DRIE of Silicon for MEMS Inkjet Heads

Within the world of MEMS manufacturing, inkjet printer heads represent the largest and a substantial size of the total MEMS component market.¹ The fabrication of inkjet heads is an area that to date has been dominated by established low-cost manufacturing methods; bead blasting and wet etching have been the predominant production methods for fabricating the holes in silicon-based inkjet heads. However, much like any other microelectronics manufacturing situation, with increased competition in the printer marketplace, manufacturers of MEMS inkjet heads are forced to address the sometimes-conflicting challenges of reducing production costs while improving product performance. In the case of inkjet heads, print resolution is one of the primary measures of product performance.

When printing with inkjet heads, smaller, more tightly spaced droplets of ink result in sharper print quality. However, this produces a smaller print area, resulting in an increased printing time. To optimize both print quality and speed, a printer head must deliver an increased number of smaller-sized droplets; this equates directly to an increase in the density of holes per inch in an inkjet head. The path to doing this lies with the adoption of deep reactive ion etching (DRIE) to replace blasting and wet etching.

Both the current, predominant techniques used to create holes in an inkjet head (i.e., sand blasting and wet etching) are low-cost and high-throughput, which are highly desirable attributes. The main disadvantages of these techniques, however, are the limitations of accurately creating an increased density of holes. Wet etching yields a low-precision, isotropic etch, while sand blasting creates dust and has poor critical dimension (CD) control caused by the inaccuracy of the technique. Both techniques reduce production yield by contamination or mechanical damage.

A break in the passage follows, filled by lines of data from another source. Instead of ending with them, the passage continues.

-- ==== Sys2Proof/Machine/Engines.lean ====
section
/-! DEFINITION. The feature engines: what a lane sees, the run of a program, starting, stopping, faults, and the ENGINE
commands but ENGINE_LOAD (07_feature_engines.md). -/

namespace Sys2Proof.Machine

/-! ### What a lane sees (R164-R166) -/

/-- y[N] of a channel; one for which the FIR has produced no output since the last reset of PD2 reads 0 and is settling (R164, R22).
(Log entry 249: DEDUCED, unsafe) -/
def Hub.yOf (s : Hub) (ch n : Nat) : FirOut :=
  if s.filtFrom ≤ n ∧ (s.frameRec n).isSome then s.fir ch n
  else { v := 0, sat := false, mark := 7, settling := true, align := ((s.epochAt (ch / 32) n).coef.getD 34 0).toNat }

/-- W[i] of a channel in the run of frame `n`; none: marked, as is what a reset of PD2 has left (R165, R152). (Log entry 249: DEDUCED, unsafe) -/
def Hub.window (s : Hub) (ch n i : Nat) : Option Int :=
  let p := 4 * n + 3 - i
  if i > 4 * n + 3 ∨ p < 4 * max s.filtFrom (s.clearedAt (ch / 32) n) ∨ (s.frameRec (p / 4)).isNone then none
  else
    let x := s.sampAt ch (p / 4) (p % 4)
    if x.mark = 7 then some x.lin else none

/-- STAT of a lane but for SATF, N and Z (R166). -/
def Hub.statBase (s : Hub) (ch n : Nat) : Nat :=
  let y := s.yOf ch n
  let yp := if n = 0 then { y with v := 0, sat := false, mark := 7, settling := true } else s.yOf ch (n - 1)
  let x := fun k => b2n (s.window ch n (3 - k)).isNone * 2 ^ (5 + k)
  (if y.mark = 7 then 0 else y.mark * 2 ^ 13) + b2n (((s.frameRec n).map (·.blank)).getD false) * 2 ^ 9 +
    x 0 + x 1 + x 2 + x 3 + b2n yp.settling * 2 ^ 4 + b2n (yp.mark != 7) * 2 ^ 3 + b2n y.sat * 2 ^ 2 +
    b2n y.settling * 2 + b2n (y.mark != 7)

/-- A predicate of a lane; P0 reads 1 (R167). -/
def FeRun.predOf (r : FeRun) (l p : Nat) : Bool := p = 0 || tget (fun _ => false) r.preds (8 * l + p)

/-- A lane register (R167). -/
def Engine.vOf (e : Engine) (l j : Nat) : Int := tget (fun _ => 0) e.v (16 * l + j)

/-- Source `a` of lane `l` of engine `g` (R164). -/
def Hub.feSrc (s : Hub) (g l : Nat) (e : Engine) (r : FeRun) (a : Nat) : Int :=
  let ch := 32 * g + l
  if a < 16 then e.vOf l a
  else if a < 20 then (s.window ch r.n (19 - a)).getD 0
  else if a = 20 then (s.yOf ch r.n).v
  else if a = 21 then (if r.n = 0 then 0 else (s.yOf ch (r.n - 1)).v)
  else if a = 22 then
    ((s.statBase ch r.n + b2n (tget (fun _ => false) r.satf l) * 2 ^ 12 + b2n (tget (fun _ => false) r.neg l) * 2 ^ 11 +
      b2n (tget (fun _ => false) r.z l) * 2 ^ 10 : Nat) : Int)
  else if a = 23 then l
  else if a = 24 then ch
  else if a = 25 then (s.yOf ch r.n).align
  else if a = 26 then (s.crossAt r.n).1
  else 0

/-- First byte of the program memory of engine g. -/
def feBase (g : Nat) : Nat := 0x38000000 + 0x1000 * g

Not unlike its application in IC fabrication, plasma dry etching for creating holes in inkjet heads has the advantage of high precision, and it is an inherently cleaner process than sand blasting. To date, however, the main issue with dry etching has been its lower etch rate, which is more problematic in the fabrication of inkjet heads than ICs. For dry etching to compete in the fabrication of the former, the adopted etch process must match the etch rates and throughputs that inkjet head manufacturers have become accustomed to.

DRIE of silicon for inkjet printer heads is best achieved using a sequence of short alternating passivation (C₄F₈ plasma) and etching (SF₆ plasma) steps (i.e., the so-called Bosch Process²). Optimization of process parameters for the etch and passivation steps allows control of the etch profile, CD and etch rate. To maximize etch rate, the fluorine radicals reaching the silicon must be maximized while controlling the number of ions at the substrate. Typically, fluorine-radical density can be augmented by increasing coil power, gas flow and pressure using an SF₆ plasma process (Fig. 1 ).

1. The effect of gas flow (left) and coil power (right) on etch rate, using a non-switched SF6 plasma process (150 mm wafers with >95% silicon exposed).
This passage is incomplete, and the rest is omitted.